The defaults match the paper:

- `g_norm_floor = 1e-7` — well above fp32's smallest subnormal (~1e-38) and
  well above F.cosine_similarity's eps=1e-8 clamp, but several orders below
  healthy networks (~1e-5).
- `h_norm_explosion_ratio = 50.0` — BP-trained networks are ~1-3× per layer
  in our measurements; failure modes show ~10⁵-10⁶× from layer 0 to layer L.
- `stability_drift_ceiling = 0.30` — calibrated for ~128-sample batches.
  BP/EP-trained networks: 0.05-0.18. DFA/SB drift mode: 0.43-0.99.
- `frozen_acc_margin_pp = 2.0` — DFA-on-ResMLP undercuts frozen baseline by
  4 pp; the threshold is loose enough to allow noise on healthy networks.

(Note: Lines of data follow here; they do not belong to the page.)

/-! ### Hardware reset -/

@[simp] theorem hardwareReset_initialized (s : State) :
    (s.hardwareReset).initialized = false := rfl
@[simp] theorem hardwareReset_errSticky (s : State) :
    (s.hardwareReset).errSticky = false := rfl
@[simp] theorem hardwareReset_sampleRate (s : State) :
    (s.hardwareReset).sampleRate = 0#32 := rfl
@[simp] theorem hardwareReset_bufLen (s : State) :
    (s.hardwareReset).bufLen = 0 := rfl
@[simp] theorem hardwareReset_buffer (s : State) :
    (s.hardwareReset).buffer = ⟨[]⟩ := rfl
@[simp] theorem hardwareReset_writeIndex (s : State) :
    (s.hardwareReset).writeIndex = 0 := rfl
@[simp] theorem hardwareReset_readIndex (s : State) :
    (s.hardwareReset).readIndex = 0 := rfl
@[simp] theorem hardwareReset_carrierPhase (s : State) :
    (s.hardwareReset).carrierPhase = 0#32 := rfl
@[simp] theorem hardwareReset_modulatorPhase (s : State) :
    (s.hardwareReset).modulatorPhase = 0#32 := rfl
@[simp] theorem hardwareReset_carrierFreqHz (s : State) :
    (s.hardwareReset).carrierFreqHz = 0#32 := rfl
@[simp] theorem hardwareReset_modFreqHz (s : State) :
    (s.hardwareReset).modFreqHz = 0#32 := rfl
@[simp] theorem hardwareReset_modRangeSamples (s : State) :
    (s.hardwareReset).modRangeSamples = 0#32 := rfl
@[simp] theorem hardwareReset_modOffsetSamples (s : State) :
    (s.hardwareReset).modOffsetSamples = 0 := rfl
@[simp] theorem hardwareReset_syncEnabled (s : State) :
    (s.hardwareReset).syncEnabled = false := rfl
@[simp] theorem hardwareReset_includeCarrier (s : State) :
    (s.hardwareReset).includeCarrier = false := rfl
@[simp] theorem hardwareReset_rsp (s : State) :
    (s.hardwareReset).rsp = none := rfl
@[simp] theorem hardwareReset_host (s : State) :
    (s.hardwareReset).host = s.host := rfl
@[simp] theorem hardwareReset_delivered (s : State) :
    (s.hardwareReset).delivered = s.delivered := rfl
@[simp] theorem hardwareReset_draws (s : State) :
    (s.hardwareReset).draws = s.draws := rfl
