-- ==== Sys2Proof/Laws/Meanings.lean ====
section
/-! SUPPORT. One specification lemma a command: what its meaning answers, as one equation, and when it rejects. -/

namespace Sys2Proof.Machine

open Sys2Proof.Config (Params)

/-! ### INIT -/

theorem initWith_legal (p : Params) {rate : Binary32} (s : State) (h : initOperandLegal p.bufMax rate = true) :
    initWith p rate s = .next ((s.initialise p rate).respond .ok 0#32) := by
  simp [initWith, h, accept]

theorem initWith_illegal (p : Params) {rate : Binary32} (s : State) (h : initOperandLegal p.bufMax rate = false) :
    initWith p rate s = raise .badRate s := by simp [initWith, h]

/-! ### The setters -/

theorem setter_initialized {s : State} (h : s.initialized = true) (write : State → State) :
    setter s write = .next ((write s).respond .ok 0#32) := by
  simp [setter, whenInitialized, h, accept]

theorem setter_uninitialized {s : State} (h : s.initialized = false) (write : State → State) :
    setter s write = raise .notInit s := by simp [setter, whenInitialized, h]

/-- What a setter can do, said once: it is `setter` with a write that leaves the flags, the rate, the buffer, the cursors,
the phases and the host's side alone (42_config.md R136). -/
theorem execWith_setter (p : Params) {i : Instr} (h : isSetter i = true) (s : State) :
    ∃ write : State → State, execWith p i s = setter s write ∧
      (write s).initialized = s.initialized ∧ (write s).errSticky = s.errSticky ∧
      (write s).sampleRate = s.sampleRate ∧ (write s).bufLen = s.bufLen ∧ (write s).buffer = s.buffer ∧
      (write s).writeIndex = s.writeIndex ∧ (write s).readIndex = s.readIndex ∧
      (write s).carrierPhase = s.carrierPhase ∧ (write s).modulatorPhase = s.modulatorPhase ∧
      (write s).host = s.host ∧ (write s).delivered = s.delivered := by
  cases i with
  | init _ => cases h
  | process => cases h
  | setcf hz => exact ⟨fun s => { s with carrierFreqHz := hz }, by simp [execWith, execSetcf]⟩
  | setmf hz => exact ⟨fun s => { s with modFreqHz := hz }, by simp [execWith, execSetmf]⟩
  | setmr x =>
    exact ⟨fun s => { s with
      modRangeSamples := fractionOfBuffer (p.nan s.draws .rangeProduct) x s.bufLen
      draws := s.draws + 1 }, by simp [execWith, setmrWith]⟩
  | setmo x =>
    exact ⟨fun s => { s with
      modOffsetSamples := (FTOI (fractionOfBuffer (p.nan s.draws .offsetProduct) x s.bufLen)).toNat },
      by simp [execWith, setmoWith]⟩
  | setsync b => exact ⟨fun s => { s with syncEnabled := b }, by simp [execWith, execSetsync]⟩
  | setincl b => exact ⟨fun s => { s with includeCarrier := b }, by simp [execWith, execSetincl]⟩

/-! ### PROCESS -/

/-- An accepted PROCESS, in a state whose cursors are in range: every field of the next state (41_process.md R100). -/
theorem processWith_next (p : Params) {s : State} (hi : s.initialized = true) (hw : s.writeIndex < s.bufLen) :
    processWith p s = .next ((State.advance p s
      { s with buffer := s.buffer.write s.writeIndex (carrierSample p s) }).respond .ok
        (mix p s (s.buffer.read (readPointer p s).toNat))) := by
  have hlen : 0 < s.bufLen := by omega
  obtain ⟨h0, h1⟩ := pointerAt_range s.readIndex (readOffset p s) hlen
  rw [processWith, whenInitialized_true hi, produceSample, memRead_of_valid s (readPointer p s) h0 h1,
    memWrite_of_valid s s.writeIndex _ hw]
  rfl

/-- What PROCESS does where it answers a next state: it is rejected, or it is accepted and the write cursor is in range. -/
theorem processWith_cases (p : Params) {s t : State} (h : processWith p s = .next t) :
    (s.initialized = false ∧ t = s.markRejected.respond (.error .notInit) 0#32) ∨
      (s.initialized = true ∧ s.writeIndex < s.bufLen ∧
        t = (State.advance p s
          { s with buffer := s.buffer.write s.writeIndex (carrierSample p s) }).respond .ok
            (mix p s (s.buffer.read (readPointer p s).toNat))) := by
  rcases Bool.eq_false_or_eq_true s.initialized with hi | hi
  · right
    by_cases hw : s.writeIndex < s.bufLen
    · rw [processWith_next p hi hw] at h
      exact ⟨hi, hw, (Host.Outcome.next.inj h).symm⟩
    · exfalso
      rw [processWith, whenInitialized_true hi, produceSample] at h
      split at h
      · cases h
      · split at h
        · cases h
        · rename_i hh
          exact hw (memWrite_ok hh).1
  · left
    rw [processWith, whenInitialized_false hi, raise] at h
    exact ⟨hi, (Host.Outcome.next.inj h).symm⟩

/-! ### Every command while `initialized` = 0 -/

theorem execWith_uninitialized (p : Params) {i : Instr} {s : State} (hs : s.initialized = false)
    (hi : ∀ rate, i ≠ .init rate) : execWith p i s = raise .notInit s := by
  cases i with
  | init rate => exact absurd rfl (hi rate)
  | process => simp [execWith, processWith, whenInitialized, hs]
  | setcf hz => simp [execWith, execSetcf, setter, whenInitialized, hs]
  | setmf hz => simp [execWith, execSetmf, setter, whenInitialized, hs]
  | setmr x => simp [execWith, setmrWith, setter, whenInitialized, hs]
  | setmo x => simp [execWith, setmoWith, setter, whenInitialized, hs]
  | setsync b => simp [execWith, execSetsync, setter, whenInitialized, hs]
  | setincl b => simp [execWith, execSetincl, setter, whenInitialized, hs]

end Sys2Proof.Machine
end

## Pipeline pitfalls (the checklist)

In addition to the diagnostics above, we ship `CHECKLIST.md` — six
evaluation-pipeline bugs we found in our own dogfood codebase that silently
corrupt FA evaluation results. We recommend a final pre-publication pass
through the checklist regardless of which diagnostic protocol you use.

## Citation

(TBD — points to the paper PDF when uploaded.)